# Flamingo this time of year



## Nattybluedread (Dec 12, 2021)

I’ve only fished there a handful of times years ago. Heading down at the end of the week. What’s my best bet, outside flats and shorelines or backcountry? Primarily fly but bringing spin rods as well.


----------



## ShallowTails (2 mo ago)

You can't go wrong on either side, but I would say Florida Bay has been good. Figure out the tides and find the mullet.
Good luck.


----------



## Gheenoeman52 (2 mo ago)

Bring lots of insect repellent. 
it’s where the army goes to test theirs!


----------



## saafrican (Jul 2, 2016)

I used to kayak fish there a few years ago . A park ranger when asked where was the best place to fish . Said the oyster beds south of Smallwoods ,on the main land and the the mangroves. What about all the canals deep in the mangroves we asked . Nope off small woods and the mangroves. So that's where we fished . Just passing on some local knowledge


----------



## saafrican (Jul 2, 2016)

Opps sorry Was referring to Chokolskee But Everglades city , Flamingo as you come out of the visitors center turn left and stay close to the shore heading to Joe Kemp Key and Christian point . Fish that area and deeper into Snake Bight Chanel . You dont say what boat you have , and how shallow you can go . BEWARE on an out going tide you dont get trapped on sandbank . THE MUD IS VERY VERY SOFT and dont try and push your boat . If you go right to MICMAC lagoon and INGRAM lake be aware of big alligators and sharks . That area is call JURASIC PARK for a reason .


----------



## saafrican (Jul 2, 2016)

If you operate a motorized vessel in the park you will need an EVERGLADES NATIONAL PARK BOATER CERTFICATE that you can do on one .


----------



## Nattybluedread (Dec 12, 2021)

I know all about the mud 😂. I have a Gheenoe with a 9.9 and a trolling motor. The tide will be rising all morning with high around 1pm, which is why I chose this day. I have the boaters certificate. I’ve been busting my ass all year so this is a break from the rat-race, any fish is a bonus.


----------



## lemaymiami (Feb 9, 2007)

Right now there's a ton of freshwater up inside.. so Florida Bay and its islands are a great bet and right next to Flamingo. If you can make the long run out to the gulf coast.... from Cape Sable northwards - the fall bait run is in full swing - and everything is chewing along most shorelines, creek, and river mouths... This weekend upcoming you'll have an incoming tide until just after 12 noon at the mouth of the Shark River (an hour later on Sunday). The low at Flamingo is 9:40 in the morning on Saturday... Good luck - I'll be out of Flamingo on Thursday then over at Everglades City on Saturday... been keeping busy...


----------



## Nattybluedread (Dec 12, 2021)

Thanks Bob


----------



## DBStoots (Jul 9, 2011)

ShallowTails said:


> You can't go wrong on either side, but I would say Florida Bay has been good. Figure out the tides and find the mullet.
> Good luck.


Raul, how's the algae bloom? It had started moving west before Ian, but I understand it's bad back to the East again. Have you been able to find clean water?


----------



## Fernando Perez (May 7, 2021)

DBStoots said:


> Raul, how's the algae bloom? It had started moving west before Ian, but I understand it's bad back to the East again. Have you been able to find clean water?
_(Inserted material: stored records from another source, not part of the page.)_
-- ==== Sys2Proof/Machine/Threads.lean ====
section
/-! DEFINITION. Order domains, the distributor, runs and thread faults (R149, R196, R198, R199, R205 to R218). Threads are
numbered 128·squad + 8·Strider + thread (R192). -/

namespace Sys2Proof.Machine

/-- A thread. -/
def State.thread (s : State) (x : Nat) : Thread := tabGet s.strider.threads x .reset

/-- Changes a thread. -/
def State.modThread (s : State) (x : Nat) (f : Thread → Thread) : State :=
  { s with strider.threads := tabUpd s.strider.threads x .reset f }

/-- A squad. -/
def State.squad (s : State) (k : Nat) : Squad := tabGet s.strider.squads k .reset

/-- Changes a squad. -/
def State.modSquad (s : State) (k : Nat) (f : Squad → Squad) : State :=
  { s with strider.squads := tabUpd s.strider.squads k .reset f }

/-- The squad of a thread. -/
def squadOf (x : Nat) : Nat := x / 128

/-- Takes an order number for a thread that becomes READY: a smaller one became READY earlier (R199). -/
def State.stampReady (s : State) (x : Nat) : State :=
  let n := s.strider.readyNo
  let s := { s with strider.readyNo := n + 1 }
  s.modThread x (fun t => { t with st := .ready, wait := .none, readySince := n })

/-- The threads of the Strider of thread x. -/
def striderThreads (x : Nat) : List Nat := (List.range 8).map (x / 8 * 8 + ·)

/-- Wakes the threads that a returned or withdrawn result lets go on (R200, R204). -/
def State.wakeHelpers (s : State) (x helper : Nat) : State :=
  (striderThreads x).foldl (fun s y => match (s.thread y).st, (s.thread y).wait with
    | .waiting, .regs hs => if y == x && !hs.any (s.thread y).ctx.pendH.contains then s.stampReady y else s
    | .waiting, .queue k => if k == helper then s.stampReady y else s
    | _, _ => s) s

/-! ## Order domains (R149, R213) -/

/-- An order domain. -/
def State.od (s : State) (n : Nat) : OrderDomain := tabGet s.buf.ods n ⟨0, 0, [], []⟩

/-- Replaces an order domain. -/
def State.setOd (s : State) (n : Nat) (x : OrderDomain) : State := { s with buf.ods := tabSet s.buf.ods n x }

/-- The card of a frame. -/
def State.cardOf? (s : State) (fid : Nat) : Option Card := (s.frame? fid).bind Frame.card

/-- Gives a card its sequence number in its order domain as it reaches the distributor (R149). -/
def State.takeSeq (s : State) (fid : Nat) : State :=
  match s.cardOf? fid with
  | none => s
  | some c =>
    let x := s.od c.od
    let s := s.setOd c.od { x with assign := x.assign + 1, frames := tabSet x.frames x.assign fid }
    s.modFrame fid (fun f => { f with seqNo := some x.assign })

/-- Posts what a run decided for its frame (R213). -/
def State.postRelease (s : State) (fid : Nat) (r : Release) : State :=
  match s.cardOf? fid, (s.frame? fid).bind Frame.seqNo with
  | some c, some n => let x := s.od c.od
    s.setOd c.od { x with posted := tabSet x.posted n r }
  | _, _ => s

/-! ## Frame windows (R135, R196) -/

/-- The address of a thread's window among all windows. -/
def windowBase (x : Nat) : Nat := 320 * x

/-- Writes a thread's window: header bytes and card. -/
def State.fillWindow (s : State) (x fid : Nat) : State :=
  match s.frame? fid with
  | some f => match f.card with
    | some c => { s with strider.windows := memWriteN s.strider.windows (windowBase x) (windowBytes f.bytes f.phys ++ c.bytes) }
    | none => s
  | none => s

/-- R196: writes back the blocks the thread stored into, no further than the frame's physical length. -/
def State.writeBack (s : State) (x : Nat) : State :=
  let t := s.thread x
  match t.fid.bind s.frame? with
  | none => s
  | some f => t.storedBlocks.foldl (fun s k =>
      let n := min 32 (f.phys - 32 * k)
      let b := memReadN s.strider.windows (windowBase x + 32 * k) n
      (s.modFrame (t.fid.getD 0) (fun f => { f with bytes := overwrite f.bytes (32 * k) b })).writeBaton f.baton (32 * k) b) s

/-! ## The distributor (R206 to R209) -/

/-- The dispatch class of a card (Table 7.4). -/
def Card.klass (c : Card) : Nat :=
  if c.source == 1 || (c.source == 0 && c.cls < 2) then 0
  else if c.flags.slow then 1
  else if c.cls == 2 || c.cls == 3 then 2
  else 3

/-- Whether a thread may take a card of a class (R207). -/
def State.threadAvail (s : State) (k x : Nat) : Bool :=
  let t := s.thread x
  t.st == .free && t.fid.isNone && (k == 0 || !bit (s.cfg Obj.RESERVED_THREADS (squadOf x)) (x % 8))

/-- The threads a class may take among the 8 of a Strider, by number of the Strider's first thread. -/
def State.availOf (s : State) (k first : Nat) : List Nat := ((List.range 8).map (first + ·)).filter (s.threadAvail k)

/-- R207: the thread that a card of class k gets. -/
def State.chooseThread (s : State) (k : Nat) : Option Nat :=
  let squads := (List.range 12).filter (fun q => bit (s.cfg Obj.DISPATCH_SQUADS k) q && (s.squad q).st == .running)
  let byStrider := squads.map (fun q => (q, (List.range 16).map (fun i => s.availOf k (128 * q + 8 * i))))
  let best := leastBy (fun (e : Nat × List (List Nat)) => 1000 - (e.2.map List.length).sum) byStrider
  match best with
  | none => none
  | some (_, is) => match leastBy (fun l : List Nat => 8 - l.length) is with
    | some (x :: _) => some x
    | _ => none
I was at flamingo about 2 weeks ago and the water was pretty clear even near flamingo. I was also trying out new areas I had never been to on the east side of whipray basin and I ran into a flat where the grass was covered in some type of red algae. I’m no scientist but it didn’t look healthy.


----------



## DBStoots (Jul 9, 2011)

Fernando Perez said:


> I was at flamingo about 2 weeks ago and the water was pretty clear even near flamingo. I was also trying out new areas I had never been to on the east side of whipray basin and I ran into a flat where the grass was covered in some type of red algae. I’m no scientist but it didn’t look healthy.


Thanks, Raul. It had been just the opposite before Ian


----------



## ShallowTails (2 mo ago)

DBStoots said:


> Raul, how's the algae bloom? It had started moving west before Ian, but I understand it's bad back to the East again. Have you been able to find clean water?


Most of the flats out front of Flamingo have cleaned up, and almost to clear. Most of the algae that I was seeing was more towards Twin Key, Barns and Rabbit, that has cleared up as well in so some areas, except it bounces from one basin to the next. 
East of Flamingo has some dirty/stained water, allot of it has to due with the amount of fresh water pumping out of the creeks.


----------



## Nattybluedread (Dec 12, 2021)

I wasn’t able to go when I planned, now going later this month. Instead of an AirBNB outside the park, I’m considering one of the Eco Tents at Flamingo. Has anyone stayed in one and care to share your experience? It would be nice not having to schlep all my camping gear and have an actual bed.


----------